Ingrid Betancourt was born in Colombia and raised in France. In 1989 she returned to Colombia to pursue a career in politics. While campaigning for President with her Green Oxygen (Oxigeno Verde) Party, she was kidnapped by FARC rebels and held hostage for 6½ years. She was eventually rescued in 2008 by the Colombian military. She appeared at RMIT Storey Hall in conversation with Radio National’s Peter Mares.
Mares begins by asking Betancourt why she decided to enter Colombian politics. She goes on to explain the circumstances in which she was taken hostage, and shares her insights into her captors. Although she was disappointed by their lack of political conviction, she remains reluctant to condemn them, suggesting that life in Colombia leaves some with no better alternative.

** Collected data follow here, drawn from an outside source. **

/-- The physical die of a score's logical die (R252). -/
def Score.dieAt (x : Score) (d : Nat) : Option Nat :=
  ((x.file.man.lboards.zipIdx.find? fun p => p.1.1 == d).bind fun p => x.boardOf p.2).map keyDie

/-- The fixed part of a placement record: score_id, digest and the physical die of each logical die (R374; log entry 31). -/
def recordBytes (x : Score) : List Byte :=
  leBytes 8 x.id ++ padTo 0 64 x.digest ++ (List.range 32).flatMap fun d => leBytes 1 ((x.dieAt d).getD 255)

/-- The boards of a score placed away from their logical positions: the board and the one of its position (R374). -/
def Score.movedBoards (x : Score) : List (Nat × Nat) :=
  x.place.filterMap fun p => match x.file.man.lboards[p.1]? with
    | some (d, b) =>
      let home := boardKey ((x.dieAt d).getD (keyDie p.2)) b
      if home = p.2 then none else some (p.2, home)
    | none => none

/-- The mode byte of the stage each board of a score runs (R251, R374). -/
def Score.boardModes (x : Score) : List (Nat × Nat) :=
  x.place.map fun p => (p.2, ((x.file.stages.find? fun h => h.boards.contains p.1).map (·.mode)).getD 0)

/-- Bytes the module writes into consecutive ledger pages, those pages alone that they change. -/
def State.moduleSpan (s : State) (a : Nat) (bs : List Byte) : State :=
  (List.range (cdiv (a % 256 + bs.length) 256)).foldl (fun s i =>
    let lo := 256 * i - a % 256
    let x := (bs.take (256 * (i + 1) - a % 256)).drop lo
    if slice (s.pendPage ((a + lo) / 256)) ((a + lo) % 256) x.length = x then s else s.moduleWrite 0 (a + lo) x) s

/-- The placement records: the fixed part of the slot's, and the mode byte of every board and the moved boards of all
(R374; log entry 31). -/
def State.saveRecord (s : State) (slot : Nat) : State :=
  let x := s.score slot
  let kept := ((List.range 64).map s.score).filter fun x => x.st == 3 || x.st == 4
  let modes := kept.flatMap Score.boardModes
  let s := s.moduleSpan (256 * 774 + 104 * slot) (if x.st = 4 then padTo 0 104 (recordBytes x) else List.replicate 104 0)
  let s := s.moduleSpan (256 * 800) ((List.range 6144).map fun k =>
    BitVec.ofNat 8 (((modes.find? fun e => e.1 == k).map (·.2)).getD 0))
  s.moduleSpan (256 * 824) (padTo 0xFF 512 ((kept.flatMap Score.movedBoards).flatMap fun e => leBytes 2 e.1 ++ leBytes 2 e.2))

/-- A load that fails to program: the slot is EMPTY and the command answers the code (R254, R373). -/
def State.loadFailed (s : State) (slot code detail : Nat) : State :=
  let x := s.score slot
  let s := ((s.releaseScore slot).saveRecord slot).event 8 (leBytes 1 slot ++ leBytes 1 0)
  match x.req with
  | some r => (s.unpend r 0x0200).finish r code [word detail]
  | none => s

/-- The score a frame is being programmed for. -/
def State.loadingSlot (s : State) (fk : Nat) : Option Nat :=
  match (s.frame fk).placed with
  | some slot => if (s.score slot).st = 2 then some slot else none
  | none => none

/-- FRM_PRG_FEED: target buffers marked full (R88). -/
def execFrmPrgFeed (d : Die) (b : Brd) (f : Frm) (w : Word) (s : State) : Host.Outcome State Fault Refusal :=
  let fk := frameKey d b f
  match (s.frame fk).prg with
  | none => .next s
  | some p => .next (s.setFrame fk { s.frame fk with
      prg := some { p with full0 := p.full0 || bit w 0, full1 := p.full1 || bit w 1 } })

/-- The target levels of columns 0-527 in the buffer of a row. -/
def State.bufLevels (s : State) (fk row : Nat) : List Nat :=
  let a := fkBase fk + (if row % 2 = 0 then 0x400 else 0x600)
  (List.range 528).map fun c => fld (s.reg (a + 4 * (c / 8))) (4 * (c % 8)) 4

/-- Digits that target levels spell: kpos - kneg of each data rod. -/
def levelDigits (lv : List Nat) : List Int :=
  (List.range 256).map fun r => (lv.getD (2 * r) 0 : Int) - lv.getD (2 * r + 1) 0

/-- The row peak, residuals and misses of a row from what its beads then hold (R32, R84, R87, R99, R100). -/
def rowSide (fmt : Nat) (ws : List Int) (peak : Nat) (ro : RowOut) (row : Nat) : Side × Nat × Nat :=
  let lv := fun c => (stuckAt ro.stuck row c).getD (ro.levels.getD c 0)
  let dig := fun r => (lv (2 * r) : Int) - lv (2 * r + 1)
  let es := (List.range 8).map fun j => isum ((List.range 32).map fun k => dig (32 * j + k)) - 32 * dig (256 + j)
  let cs := checkDigits ro.digits
  let off := (List.range 8).filter fun j => decide (dig (256 + j) ≠ cs.getD j 0 ∨ 16 < (es.getD j 0).natAbs)
  let held := fun m => match fmt with
    | 0 => dig m
    | 1 => dig m
    | _ => 16 * dig (2 * m + 1) + dig (2 * m)
  let want := fun m => if fmt = 0 then 15 * ws.getD m 0 else ws.getD m 0
  let miss := ((List.range (rowWeights fmt)).filter fun m => decide (held m ≠ want m)).length
  ({ peak := peak, resid := es.map (clampI (-16) 16) }, nsum (off.map fun j => 2 ^ j), miss)

/-- A board no score holds: not failed, not disabled, without a placed frame (R250, R252). -/
def State.freeBoard (s : State) (bk : Nat) : Bool :=
  (s.board bk).score.isNone && !s.disabled (mapBoard bk) && !(s.board bk).failed &&
  !(s.wk.scores.any fun e => e.2.st != 0 && e.2.place.any fun p => p.2 == bk) &&
  !(List.range 34).any fun f => (s.frame (34 * bk + f)).placed.isSome

/-- The planes a score gives a physical frame. -/
def Score.planesOn (x : Score) (fk : Nat) : List Nat :=
  (List.range 8).filter fun p => x.file.planes.any fun i => i.plane == p &&
    (match x.boardOf i.lb with | some bk => x.frameAt bk i.frame == fk | none => false)

/-- Frames of R474 that may replace a frame of a score, in order: SPARE or unplaced, not disabled, the planes it needs
unworn (R110). -/
def State.replacements (s : State) (fk : Nat) (slot : Nat) : List Nat :=
  let bk := fkBoard fk
  let need := (s.score slot).planesOn fk
  let used := fun k => (s.frame k).placed.isSome
  let ok := fun k =>
    let x := s.frame k
    (x.st == .spare || x.st == .idle || x.st == .recount) && !used k && k != fk && !s.disabled (mapFrame k) && x.prg.isNone && !x.fault &&
    need.all fun p => let h := x.headers.getD p {}; decide (h.cycles < 10000 ∧ h.refreshes < 100000)
  let own := [34 * bk + 32, 34 * bk + 33] ++ (List.range 32).map fun f => 34 * bk + f
  let hops := fun b => ((b % 16 : Nat) - (keyBrd bk % 16 : Nat) : Int).natAbs + ((b / 16 : Nat) - (keyBrd bk / 16 : Nat) : Int).natAbs
  let held := fun k => (s.board k).score.isSome || s.disabled (mapBoard k) || (s.board k).failed ||
    s.wk.scores.any fun e => e.2.st != 0 && e.2.place.any fun p => p.2 == k
  let free := (List.range 192).filter fun b => boardKey (keyDie bk) b != bk && !held (boardKey (keyDie bk) b)
  let near := (List.range 32).flatMap fun h => free.filter fun b => hops b == h
  let res := near.flatMap fun b => (List.range 34).map fun f => 34 * boardKey (keyDie bk) b + f
  (own ++ if slot < 64 then res else []).filter ok

/-- The redirections of a score's board, at most four (R288). -/
def Score.redirsOf (x : Score) (bk : Nat) : List (Nat × Nat × Nat × Nat) := x.redir.filter fun r => fkBoard r.1 == bk

/-- A register value of a score written to a board, and in force (R207, R251). -/
def State.scoreWrite (s : State) (bk o : Nat) (w : Word) : State :=
  if 0x41100 ≤ o ∧ o < 0x44000 then s.setAct bk o w
  else (s.setReg (bkBase bk + o) w).setLive (bkBase bk + o) w

/-- The redirections of a score's board written to LAN_FSW (R288). -/
def State.writeFsw (s : State) (slot bk : Nat) : State :=
  ((s.score slot).redirsOf bk).zipIdx.foldl (fun s p =>
    let dst := p.1.2.1
    let o := 0x46010 + 16 * p.2
    let a := fkFrame p.1.1 + fkFrame dst * 2 ^ 6 + keyBrd (fkBoard dst) * 2 ^ 12 + keyDie (fkBoard dst) * 2 ^ 20 + 2 ^ 25
    let s := s.scoreWrite bk o (word a)
    let s := s.scoreWrite bk (o + 4) (word p.1.2.2.1)
    s.scoreWrite bk (o + 8) (word (p.1.2.2.1 / 2 ^ 32))) s

/-- A placement moved from a frame to a replacement at load (R101, R252): the score's record of redirections. -/
def State.moveFrame (s : State) (slot fk dst : Nat) (seq : Nat) : State :=
  let x := s.score slot
  let home := match x.redir.find? fun r => r.2.1 == fk with | some r => r.1 | none => fk
  let x := { x with redir := (x.redir.filter fun r => r.1 != home) ++ [(home, dst, seq, 0)] }
  let s := s.setScore slot x
  let old := s.frame fk
  let s := s.setFrame fk { old with placed := none, covered := false }
  s.setFrame dst { s.frame dst with placed := some slot }

/-- A frame whose engine is idle and which no recount visit holds; a visit ends first (R67). -/
def State.engineFree (s : State) (fk : Nat) : Bool := (s.frame fk).prg.isNone && (s.frame fk).st != .recount

/-- The next plane still to program of a frame begun (R254); held while no plane may start (R109). -/
def State.nextPlane (s : State) (slot fk : Nat) : State :=
  match (s.score slot).todo.find? fun t => t.1 == fk with
  | some (_, p, fmt) => if s.mayProgram ∧ s.engineFree fk then s.loaderStart fk p fmt true false else s
  | none => s

/-- The format a plane of a repair's source is programmed in. -/
def State.repairFmt (s : State) (src p : Nat) : Nat :=
  match s.imageOf src p with
  | some i => i.fmt
  | none => (s.header src p).fmt

/-- The next plane of a frame repair begun on its target; where the target holds the same images already it counts as a
refresh (R139). -/
def State.repairPlane (s : State) (r : Repair) : State :=
  match r.todo with
  | p :: _ =>
    if r.isBoard then
      let slot := (s.board r.target).score.getD 64
      let fk := (s.score slot).frameAt r.target (p / 8 % 34)
      if s.mayProgram ∧ s.engineFree fk then
        s.loaderStart fk (p % 8) (s.repairFmt fk (p % 8)) false false
      else s
    else if s.mayProgram ∧ s.engineFree r.target then
      s.loaderStart r.target p (s.repairFmt r.frame p) false ((s.frame r.target).twin == some r.frame)
    else s
  | [] => s

/-- A repair of a frame begun: its target chosen in the order of R474 among those not in `skip`, and the first plane
programmed. False where no frame is left (R479). -/
def State.startRepair (s : State) (fk : Nat) (skip : List Nat) : State × Bool :=
  match (s.frame fk).placed with
  | none => (s, false)
  | some slot =>
    let x := s.score slot
    let ps := x.planesOn fk
    match (s.replacements fk slot).filter fun k => !skip.contains k with
    | [] => (s.event 6 (leBytes 4 fk), false)
    | k :: _ =>
      let r : Repair := { frame := fk, target := k, todo := ps }
      let s := s.setFrame k { s.frame k with placed := some slot }
      let s := { s with sv.repairs := s.sv.repairs ++ [r] }
      (s.repairPlane r, true)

Betancourt talks about her fellow hostages, and details their attempted, and ultimately futile, bids for freedom. When asked about her hostage value, Betancourt says the constant attention her kidnapping received made her survival a continuing asset to the rebels.
Ingrid Betancourt appeared as a guest of the Wheeler Centre and Sydney Writers' Festival.
Ingrid Betancourt, a French-Colombian politician and author of the memoir Even Silence Has an End, was held hostage from 2002 to 2008 by FARC rebels.
Peter Mares is lead moderator with The Cranlana Programme, an independent, not-for-profit organisation dedicated to developing the ethical decision-making skills of Australia’s leaders. Peter is also contributing editor at Inside Story magazine and adjunct fellow at Swinburne University’s Centre for Urban Transitions. He is a former ABC broadcaster and the author of three books, including No Place Like Home: Repairing Australia’s Housing Crisis (Text 2018).